Теперь нужна была личная печать аталыка. Как ее достать? Ефремов, лихорадочно думая об этом, бродил по саду, и грамота жгла ему руку. Свобода была зажата в руке! Но куда она годна без печати… Ворваться к аталыку, убить его и забрать печать? Так бывает только в сказках о Бове Королевиче. Через порог не успеешь шагнуть, убьют стражники. Выманить печать хитростью? Но Данияль-бий хитрее змеи, его не обманешь.

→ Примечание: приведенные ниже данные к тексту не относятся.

-- ==== Sys2Proof/Machine/Image.lean ====
section
/-! DEFINITION. Schedule images: their layout, signature, admission, load and swap (The Kelkor Schedule Contract). -/

namespace Sys2Proof.Machine

/-- A half of the schedule store: 64-bit words from offset 0. -/
abbrev Half := List (BitVec 64)

/-- The half named by a half number. -/
def ImageUnit.half (u : ImageUnit) (h : Bool) : Half := if h then u.half1 else u.half0

/-! ## Fields (R64) -/

/-- The byte at an offset. -/
def Half.byte (h : Half) (o : Nat) : Nat := (h.getD (o / 8) 0).toNat / 2 ^ (8 * (o % 8)) % 256

/-- A little-endian field of `n` bytes (R14). -/
def Half.le (h : Half) (o : Nat) : Nat → Nat
  | 0 => 0
  | n + 1 => h.byte o + 256 * Half.le h (o + 1) n

/-- A big-endian field of `n` bytes. -/
def Half.be (h : Half) (o n : Nat) : Nat := (List.range n).foldl (fun acc i => acc * 256 + h.byte (o + i)) 0

def Half.totalLen (h : Half) : Nat := h.le 0x08 4
def Half.id (h : Half) : Nat := h.le 0x0C 4
def Half.pred (h : Half) : Nat := h.le 0x10 4
def Half.tileMask (h : Half) : Nat := h.le 0x14 2
def Half.easelMask (h : Half) : Nat := h.byte 0x16
def Half.bodyOff (h : Half) : Nat := h.le 0x20 4
def Half.bodyWords (h : Half) : Nat := h.le 0x24 4

/-- Has the image an entry for easel `e`? -/
def Half.hasEasel (h : Half) (e : Fin 8) : Bool := h.easelMask / 2 ^ e.val % 2 == 1

/-- The offset of the entry of easel `e`: normal, or limp. -/
def Half.entry (h : Half) (e : Fin 8) (limp : Bool) : Nat :=
  let o := h.le 0x18 4 + 64 * e.val
  if limp then h.le (o + 0x20) 4 else o

/-! Fields of the entry at offset `o`. -/
def Half.entPeriod (h : Half) (o : Nat) : Nat := h.le o 4
def Half.huPre (h : Half) (o : Nat) : Nat := h.le (o + 0x04) 4
def Half.huCheck (h : Half) (o : Nat) : Nat := h.le (o + 0x08) 4
def Half.huRepaint (h : Half) (o : Nat) : Nat := h.le (o + 0x0C) 4
def Half.intakeK (h : Half) (o : Nat) : Nat := h.byte (o + 0x10)
def Half.intakeM (h : Half) (o : Nat) : Nat := h.byte (o + 0x11)
def Half.slipLimit (h : Half) (o : Nat) : Nat := h.byte (o + 0x12)
def Half.limpKind (h : Half) (o : Nat) : Nat := h.byte (o + 0x13)
def Half.critTile (h : Half) (o : Nat) : Nat := h.byte (o + 0x14)
def Half.nInputs (h : Half) (o : Nat) : Nat := h.byte (o + 0x15)
def Half.nRamp (h : Half) (o : Nat) : Nat := h.byte (o + 0x16)
def Half.spec (h : Half) (o : Nat) : Bool := h.byte (o + 0x17) == 1
def Half.hrdHold (h : Half) (o : Nat) : Nat := h.byte (o + 0x24)

/-- Offset of input entry `i` of the entry at `o`. -/
def Half.input (h : Half) (o i : Nat) : Nat := h.le (o + 0x18) 4 + 16 * i
def Half.inTag (h : Half) (o i : Nat) : BitVec 16 := BitVec.ofNat 16 (h.le (h.input o i) 2)
def Half.inDeadline (h : Half) (o i : Nat) : Nat := h.le (h.input o i + 4) 4
def Half.inTol (h : Half) (o i : Nat) : Nat := h.le (h.input o i + 8) 8 % 2 ^ 40

/-- The largest DEADLINE of the entry (R73). -/
def Half.lastDeadline (h : Half) (o : Nat) : Nat :=
  (List.range (h.nInputs o)).foldl (fun m i => max m (h.inDeadline o i)) 0
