/-- An edge of the second phase, seen at the coarse tick `t`, in the present state. -/
def State.edge (s : State) (rising : Bool) (t : Time) : State :=
  let st := s.whl
  if st = whlCoast ∨ st = whlFail ∨ st = whlLimp then
    match s.wheel.edges with
    | [] => if st = whlLimp then s.keepEdge rising t else s.patternEdge rising t
    | (pol, u) :: _ =>
      let interval := ticksFrom u (s.edgeTime t)
      if pol ≠ rising ∧ s.halfPeriodOk interval = true then
        if st = whlLimp then s.limpEdge rising t else s.patternEdge rising t
      else
        let s := s.badEdge rising t interval
        if st = whlLimp ∧ s.wheel.badEdges ≥ 2 then s.wheelEnter whlCoast 5 else s
  else if st = whlLimpBlend then s.keepEdge rising t
  else s

/-- Filtered ABOVE of the limp comparator has changed at this coarse tick: an edge to take (R265). -/
def State.seeEdge (s : State) (before : Bool) : State :=
  let now := s.flag (R.CMP_STATUS_ABOVE (s.get R.WHL_CTRL_LIMP_CMP))
  if now = before ∨ s.flag R.WHL_CTRL_LIMP_EN = false then s
  else s.modWheel fun w => { w with seen := w.seen ++ [(now, s.time)] }

/-! ## Blends (R268) -/

/-- Step `k` of a blend; the last one ends it. -/
def State.blendStep (s : State) : State :=
  let w := s.wheel
  let k := w.blendK + 1
  let s := s.addAngle (roundDiv (w.delta * k) 64 - roundDiv (w.delta * (k - 1)) 64)
  let s := s.modWheel fun w => { w with blendK := k }
  if k < 64 then s else s.wheelEnter (if s.whl = whlLimpBlend then whlLimp else whlLocked) 8

/-- Fine ticks until the advance reaches `target`, at the present FREQ. -/
def State.ticksToAdvance (s : State) (target : Nat) : Nat :=
  if target ≤ s.wheel.adv ∨ s.freq = 0 then 0
  else (target - s.wheel.adv + s.freq - 1) / s.freq * 125 - s.fine

/-! ## Angle events (R270 to R272) -/

/-- The angle and the offset of event `k`: a slot, or an ADC sequence. -/
def State.eventAngle (s : State) (k : Fin 40) : Nat :=
  if k.val < 8 then s.get (R.WHL_EANG_ANGLE k) else s.get (R.ADC_ANG_ANGLE ((k.val - 8) / 4) ((k.val - 8) % 4))

def State.eventOffset (s : State) (k : Fin 40) : Int :=
  let x := if k.val < 8 then s.get (R.WHL_ECTL_OFFSET k) else s.get (R.ADC_TOFS_OFFSET ((k.val - 8) / 4) ((k.val - 8) % 4))
  (BitVec.ofNat 24 x).toInt

/-- A setting of angle events has changed: no arming lies before it (R273). -/
def State.eventSet (s : State) : State := s.modWheel fun w => { w with moved := s.age }

/-- Is event `k` set up for an angle: MODE = ANGLE, or an enabled sequence with SRC = ANGLE? -/
def State.eventOn (s : State) (k : Fin 40) : Bool :=
  if k.val < 8 then s.get (R.WHL_ECTL_MODE k) == 1
  else s.get (R.ADC_SEQ_SRC ((k.val - 8) / 4) ((k.val - 8) % 4)) == 2 && s.bit (R.ADC_PCTRL_SEQ_EN ((k.val - 8) / 4)) ((k.val - 8) % 4)

/-- Does the angle lie in the window of event `k` at an age, by advance alone? -/
def State.inWindow (s : State) (k : Fin 40) (t : Nat) : Bool :=
  let d := (s.eventAngle k + 2 ^ 32 - s.angleAt t) % 2 ^ 32
  decide (0 < d ∧ d ≤ 2 ^ 30)

/-- The first instant from which event `k` may arm: nothing has moved the wheel since, and half a turn has passed since its last
arming (R271). -/
def State.armFrom (s : State) (k : Fin 40) : Nat :=
  max s.wheel.moved (match s.wheel.slots[k].armAdv with
    | some a =>
      let ticks : Int := -(((s.wheel.adv : Int) - (a + 2 ^ 39 : Nat)) / s.freq)
      ((s.age : Int) - s.fine + 125 * ticks).toNat
    | none => 0)

/-- The first fine tick, at or after an age, at which the angle lies in the window of event `k`: it enters within the coarse tick
before the one at whose start the accumulator has reached the window. -/
def State.firstIn (s : State) (k : Fin 40) (t : Nat) : Option Nat :=
  if s.inWindow k t then some t
  else
    let j := s.ticksOff t / 125
    let acc := (s.wheel.acc + BitVec.ofInt 40 (j * s.freq)).toNat
    let gap : Nat := ((s.eventAngle k + 3 * 2 ^ 30) * 256 + 2 ^ 40 - acc) % 2 ^ 40
    let m : Nat := (gap + s.freq - 1) / s.freq
    let from_ := max t ((s.age : Int) - s.fine + 125 * (j + m - 1)).toNat
    ((List.range 251).find? fun i => s.inWindow k (from_ + i)).map fun i => from_ + i

/-- The fine tick at which event `k` arms, in a state that fires events (R270). -/
def State.armAt (s : State) (k : Fin 40) : Option Nat :=
  if whlFires s.whl && s.eventOn k && decide (s.freq ≠ 0) then s.firstIn k (s.armFrom k) else none

/-- Arms event `k` at an age: the predicted crossing, and a late event at the next fine tick (R270, R272). -/
def State.arm (s : State) (k : Fin 40) (t : Nat) : State :=
  let d := (s.eventAngle k + 2 ^ 32 - s.angleAt t) % 2 ^ 32
  let ahead : Int := ((d * 32000 + s.freq - 1) / s.freq : Nat) + s.eventOffset k
  let late := decide (ahead ≤ 0)
  let at_ := s.timeAt t + BitVec.ofInt 48 (if late then 1 else ahead)
  let s := s.modWheel fun w => { w with slots := upd w.slots k fun _ => ⟨some (at_, late), some (s.advAt t)⟩ }
  if late then
    (s.bumpS R.WHL_LSTAT_LATE_ARM_CNT).postWheel 0x402 [arg k.val, arg d, BitVec.ofInt 64 (s.eventOffset k)]
  else s

/-! ## What a pass reads (R274) -/

/-- The wheel words of an easel at release. -/
def State.wheelSysin (s : State) (e : Fin 8) : List (Nat × TWord) :=
  if s.wheelAccess e then
    let st := s.whl
    let flags := st + (if st = whlCoast then 8 else 0) + (if 4 ≤ st ∧ st ≤ 6 then 16 else 0) + (if st = whlFail then 32 else 0)
    [(0x24210, ⟨BitVec.ofNat 40 s.angle, false⟩), (0x24211, ⟨BitVec.ofNat 40 s.freq, false⟩),
     (0x24212, ⟨BitVec.ofNat 40 flags, false⟩), (0x24213, ⟨s.scaleWord e, false⟩)]
  else (List.range 16).map fun i => (0x24210 + i, ⟨vacantWord, true⟩)

/-! ## Commands -/

/-- R263: a write of WHL_CTRL.EN, which starts the wheel in ACQUIRE or sets it IDLE. -/
def execWheelEn (a : Agent) (on : Bool) (s : State) : Host.Outcome State Fault Refusal :=
  if s.mayEnable a 6 R.WHL_CTRL_EN on && on != s.flag R.WHL_CTRL_EN then
    let s := s.setFlag R.WHL_CTRL_EN on
    if on then
      .next (((s.modWheel fun w => { w with acc := 0 }).setFreq (s.get R.WHL_FNOM_FNOM)).wheelEnter whlAcquire 0)
    else .next (s.wheelEnter whlIdle 0)
  else .next s

/-- R265: the oldest change of filtered ABOVE of the limp comparator is taken as an edge. -/
def execLimpEdge (s : State) : Host.Outcome State Fault Refusal :=
  match s.wheel.seen with
  | (rising, t) :: rest => .next ((s.modWheel fun w => { w with seen := rest }).edge rising t)
  | [] => .next s

end Sys2Proof.Machine
end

Зашелестели кусты, и на дорожку вышла ключница. Ефремов торопливо сунул грамоту за пазуху.

Но она заметила, и губы у нее дрогнули в легкой усмешке.

— Уезжаешь, Яфрем-джан? — спросила она, глядя ему прямо в глаза.

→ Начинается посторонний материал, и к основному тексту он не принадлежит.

-- ==== Sys2Proof/Machine/Metering.lean ====
section
/-! DEFINITION. The metering engine: inputs, frames, gain ranges and their estimators, blocks, accumulators, pulses, and the
backup front end (The Metering Engine). -/

namespace Sys2Proof.Machine

def State.modMtr (s : State) (f : Metering → Metering) : State := { s with mtr := f s.mtr }
def State.mtrOn (s : State) : Bool := s.flag R.MTR_CTRL_EN

/-- Posts to F0 and to the meter easel (R316). -/
def State.postMeter (s : State) (code : Nat) (args : List (BitVec 64)) : State :=
  let s := s.postF0 code args
  match s.ownerMeter with
  | some e => s.postEasel e code args
  | none => s

/-- Frames in a block. -/
def State.nf (s : State) : Nat :=
  let x := s.get R.MTR_CTRL_NF
  if x = 0 then 64 else if x = 1 then 128 else 256

/-! ## Inputs (R299) -/

/-- A 32-bit timestamp on the scale of ages, nearest to now. -/
def State.ageOf (s : State) (ts : Stamp) : Int := s.age + (ts - stamp s.time).toInt

/-- Input `k` takes a copy. -/
def State.mtrInput (s : State) (k : Fin 10) (val : Word) (flags : BitVec 8) (ts : Stamp) : State :=
  let ofs := (BitVec.ofNat 32 (s.get (R.MIN_OFS_OFS k))).toInt
  let phc := (BitVec.ofNat 24 (s.get (R.MIN_PHC_PHC k))).toInt
  let x : MtrSample := { y := roundDiv ((val.toInt - ofs) * s.get (R.MIN_GAIN_GAIN k)) (2 ^ 24), t := s.ageOf ts + phc,
                         invalid := flags.getLsbD 0, clip := flags.getLsbD 1 }
  s.modMtr fun m => { m with hist := upd m.hist k fun l => (x :: l).take 8 }

/-- An MTR copy lands: every present input of its TAG takes it. -/
def State.mtrCopy (s : State) (tag : BitVec 16) (val : Word) (flags : BitVec 8) (ts : Stamp) : State :=
  forAll 10 (fun k s => if s.flag (R.MIN_TAG_EN k) && s.get (R.MIN_TAG_TAG k) == tag.toNat then s.mtrInput k val flags ts else s) s

/-! ## Frame placement (R300) -/

/-- Does the wheel place frames? -/
def State.mtrSync (s : State) : Bool := s.flag R.MTR_CTRL_SYNC && decide (2 ≤ s.whl ∧ s.whl ≤ 6) && decide (s.freq ≠ 0)

/-- The distance from an angle to the next multiple of a step that lies at least half a step ahead. -/
def targetAhead (a step : Nat) : Nat := step / 2 + (step - (a + step / 2) % step) % step

/-- Sets MODE and reports a change (R316). -/
def State.mtrMode (s : State) (m : Nat) : State :=
  if s.get R.MTR_STATUS_MODE = m then s
  else (s.set R.MTR_STATUS_MODE m).postMeter 0x600 [arg m, arg s.whl]

/-- The placement of the frame that follows the present instant: its distance, and whether and to which target it is
synchronous. -/
def State.mtrPlace (s : State) : Nat × Bool × Nat :=
  if s.mtrSync then
    let d := targetAhead s.angle (2 ^ 32 / s.nf)
    ((d * 32000 + s.freq - 1) / s.freq, true, (s.angle + d) % 2 ^ 32)
  else (s.get R.M_FREE_FREE_T, false, 0)

/-- The tap in progress, if the engine follows it. -/
def State.liveTap (s : State) : Option MtrTap := s.mtr.taps.find? fun x => !x.ended

/-- Which span of the tap in progress holds the present instant (R304). -/
def State.tapSpan (s : State) : Option (Nat × Fin 4) :=
  match s.grid.tap, s.liveTap with
  | some x, some y => if x.avgFrom ≤ s.age ∧ s.age ≤ x.avgFrom + x.avgLen then
      some (y.no, ⟨x.phase % 4, Nat.mod_lt _ (by decide)⟩) else none
  | _, _ => none

/-- The frame instant: the frame waits for its close, and the next one is placed. -/
def State.mtrInstant (s : State) (sync : Bool) (target : Nat) : State :=
  let m := s.mtr
  let n := s.mtrPlace
  let free := if sync then 0 else m.freeN + 1
  let last := n.2.1 != sync || (sync && n.2.2 == 0) || (!sync && free == s.nf)
  let f : MtrFrame := { at_ := s.age, delta := if m.first then 0 else s.age - m.prevAt, sync := sync, target := target,
                        angle := s.angle, fresh := m.fresh, last := last, span := s.tapSpan }
  let s := s.modMtr fun m =>
    { m with waiting := m.waiting ++ [f], next := some (s.age + n.1, n.2.1, n.2.2), first := false, fresh := n.2.1 != sync,
             prevAt := s.age, freeN := if last then 0 else free }
  s.mtrMode (if n.2.1 then 2 else 1)
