/-- TAG of a step (R196). -/
def stepTag (p : Fin 8) (x : AdcLand) : BitVec 16 := BitVec.ofNat 16 (p.val * 2 ^ 11 + x.seq.val * 2 ^ 9 + x.step * 2 ^ 4)

/-! ## Sequences (R187, R188, R192) -/

/-- The converter that runs sequence `q`. -/
def State.convOf (s : State) (p : Fin 8) (q : Fin 4) : Fin 2 := if !s.inter p && decide (2 ≤ q.val) then 1 else 0

/-- Can the pair run sequence `q`: INTERLEAVE has 0 and 1 only? -/
def State.seqExists (s : State) (p : Fin 8) (q : Fin 4) : Bool := !s.inter p || decide (q.val < 2)

/-- The steps of a sequence from step `j`, with the first conversion at `t`: those to land, and the instant at which the
converter is free. -/
def State.placeSteps (s : State) (p : Fin 8) (q : Fin 4) (defer coast : Bool) : Nat → Nat → Nat → List AdcLand × Nat
  | 0, _, t => ([], t)
  | n + 1, j, t =>
    let cfg := s.word (R.STEP_AIN p j)
    let k := (R.STEP_AVG_M1 0 0).read cfg
    let ain := (R.STEP_AIN 0 0).read cfg
    let inter := s.inter p
    let last := t + (if inter then 250 else 500) * k
    let skew : Int := if inter && k % 2 == 1 then (BitVec.ofNat 4 (s.get (R.ADC_PCTRL_SKEW_B p))).toInt else 0
    let x : AdcLand := { seq := q, step := j, cfg := cfg, first := t, last := (last + skew).toNat, inter := inter,
                         ground := s.owner (R.OWN_AIN ain) != s.pairOwner p || decide (48 ≤ ain),
                         defer := defer, coast := coast, low := false }
    let r := s.placeSteps p q defer coast n (j + 1) (if inter && k % 2 == 1 && n != 0 then last + 250 else last + 500)
    (x :: r.1, r.2)

/-- A fired sequence starts at the present instant (R188); one that starts after its trigger instant carries DEFER. -/
def State.seqStart (s : State) (p : Fin 8) (x : AdcPend) : State :=
  let defer := x.late || decide (x.trig < s.age)
  let r := s.placeSteps p x.seq defer x.coast (s.get (R.ADC_SEQ_LEN_M1 p x.seq) + 1) (s.get (R.ADC_SEQ_FIRST p x.seq)) s.age
  s.modConv p (s.convOf p x.seq) fun c => { c with run := some (x, r.2), lands := c.lands ++ r.1 }

/-- Is a converter busy, with sequences that wait for it counted? -/
def State.convBusy (s : State) (c : AdcConv) : Bool :=
  !c.pend.isEmpty || (match c.run with
    | some (_, t) => decide (s.age < t)
    | none => false)

/-- Is sequence `q` running on the converter, and is it pending? -/
def State.seqRuns (s : State) (c : AdcConv) (q : Fin 4) : Bool :=
  match c.run with
  | some (x, t) => x.seq == q && decide (s.age < t)
  | none => false
def AdcConv.waits (c : AdcConv) (q : Fin 4) : Bool := c.pend.any fun x => x.seq == q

— Да, посылает вот аталык, — ответил неохотно Ефремов.

— Далеко? — она все заглядывала ему в глаза.

— В Хиву.

Она все смотрела, и он, смутившись, отвел глаза.

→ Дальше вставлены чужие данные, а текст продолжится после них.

-- ==== Sys2Proof/Machine/Operands.lean ====
section
/-! DEFINITION. Operand reads and writes of a slot: regions, written bits, ownership, vacancy and taint (R91 to R94, R102). -/

namespace Sys2Proof.Machine

/-- Is an owner field equal to easel `e`? -/
def State.owns (s : State) (f : Fld) (e : Fin 8) : Bool := s.owner f == some e

/-- Does the OUTS word at `a` belong to easel `e` (R92)? -/
def State.ownsOuts (s : State) (e : Fin 8) (a : Nat) : Bool :=
  if a < 0x24380 then s.owns (R.OWN_CMP ((a - 0x24300) / 2)) e
  else if a ≤ 0x24382 then s.ownerWheel == some e
  else if a = 0x2438F then s.wheelAccess e
  else if within a 0x24390 0x24393 then s.owns (R.OWN_FAN (a - 0x24390)) e
  else if a = 0x24394 then (List.range 8).any fun i => s.owns (R.OWN_COIL i) e
  else if a = 0x24395 then s.owns R.OWN_AUX0_DISCHG e
  else if within a 0x243B0 0x243B3 then true
  else if within a 0x243C0 0x243C4 then s.owns R.GF_CTRL_OWNER e
  else if within a 0x243C8 0x243DF then s.owns (R.MP_CTRL_OWNER ((a - 0x243C8) % 8)) e
  else false

/-- Does the committable word at `a`, a DUTY or OUTS word, belong to easel `e` (R92)? -/
def State.ownsWord (s : State) (e : Fin 8) (a : Nat) : Bool :=
  if within a dutyBase 0x2413F then s.owns (R.OWN_LEG (a - dutyBase)) e else s.ownsOuts e a

/-- The written value of a committable word, if its written bit is set (R94). -/
def Easel.written (z : Easel) (a : Nat) : Option TWord := (z.shadow.find? fun p => p.1 == a).map Prod.snd

/-- The value that a read of a vacant word returns (R102). -/
def vacantRead : TWord := ⟨vacantWord, true⟩

/-- The committed value of a DUTY or OUTS word (R94). -/
def State.committed (s : State) (e : Fin 8) (a : Nat) : Word :=
  if h : dutyBase ≤ a ∧ a < dutyBase + 64 then (s.legs[a - dutyBase]'(by omega)).pending
  else Cells.get 0 a (s.ez e).outs

/-- A slot of easel `e` reads the operand at `a`. -/
def State.readOp (s : State) (e : Fin 8) (a : Nat) : TWord × State :=
  if a < shadowBase then s.readMem e a
  else if a < scratchBase then match (s.ez e).written a with
    | some w => (w, s)
    | none => s.readMem e (a - 0x1000)
  else if a < 0x24080 then s.readMem e a
  else if within a sysinBase 0x242FF then (Cells.get ⟨0, false⟩ a (s.ez e).sysin, s)
  else if s.ownsWord e a then match (s.ez e).written a with
    | some w => (w, s)
    | none => (⟨s.committed e a, false⟩, s)
  else (vacantRead, s)

/-- Enters a written value in ascending order of address. -/
def shadowPut (a : Nat) (w : TWord) (l : List (Nat × TWord)) : List (Nat × TWord) := Cells.insert a w (Cells.erase a l)

/-- A slot of easel `e` writes the operand at `a`; a word of a resource that the easel does not own takes nothing (R92). -/
def State.writeOp (s : State) (e : Fin 8) (a : Nat) (w : TWord) : State :=
  if within a scratchBase 0x2403F then s.writeMem e a w
  else if within a shadowBase 0x21FFF || s.ownsWord e a then s.modEz e fun z => { z with shadow := shadowPut a w z.shadow }
  else s

/-- Sets the SAT mark of the pass (R87). -/
def State.markSat (s : State) (e : Fin 8) (b : Bool) : State :=
  if b then s.modPass e fun p => { p with sat := true } else s

/-- Reads operand A with its modifier: MOD = 1 takes sat(−A) (R89). -/
def State.readA (s : State) (e : Fin 8) (w : Slot) : TWord × State :=
  let (x, s) := s.readOp e w.a
  if w.md = 1 then (⟨sat40 (-x.val.toInt), x.taint⟩, s.markSat e (saturates 40 (-x.val.toInt))) else (x, s)

/-- Writes a result that saturates to 40 bits (R87). -/
def State.writeSat (s : State) (e : Fin 8) (a : Nat) (x : Int) (taint : Bool) : State :=
  (s.markSat e (saturates 40 x)).writeOp e a ⟨sat40 x, taint⟩

end Sys2Proof.Machine
end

— Навсегда, Яфрем-джан? — тихо спросила женщина. — Почему ты молчишь? Я знаю. Сердца не обманешь. Я видела, как вы шептались втроем. Я все знаю.

Он молчал. Она долго ждала ответа, потом вдруг сказала:

— Дай мне грамоту.

Ефремов напрягся, как перед прыжком.

— Дай мне грамоту! — властно повторила она, протягивая руку. — Я была у писца, я все знаю. Давай же грамоту — она у тебя без печати.

И прежде чем Ефремов опомнился, ключница ловко выхватила у него грамоту и скрылась в кустах.

— Продаст она нас аталыку, — сказал Степан Родионов, узнав о случившемся. — Бежать надо не мешкая.

Егор угрюмо молчал, попыхивая цигаркой, задумчиво посматривал на Ефремова.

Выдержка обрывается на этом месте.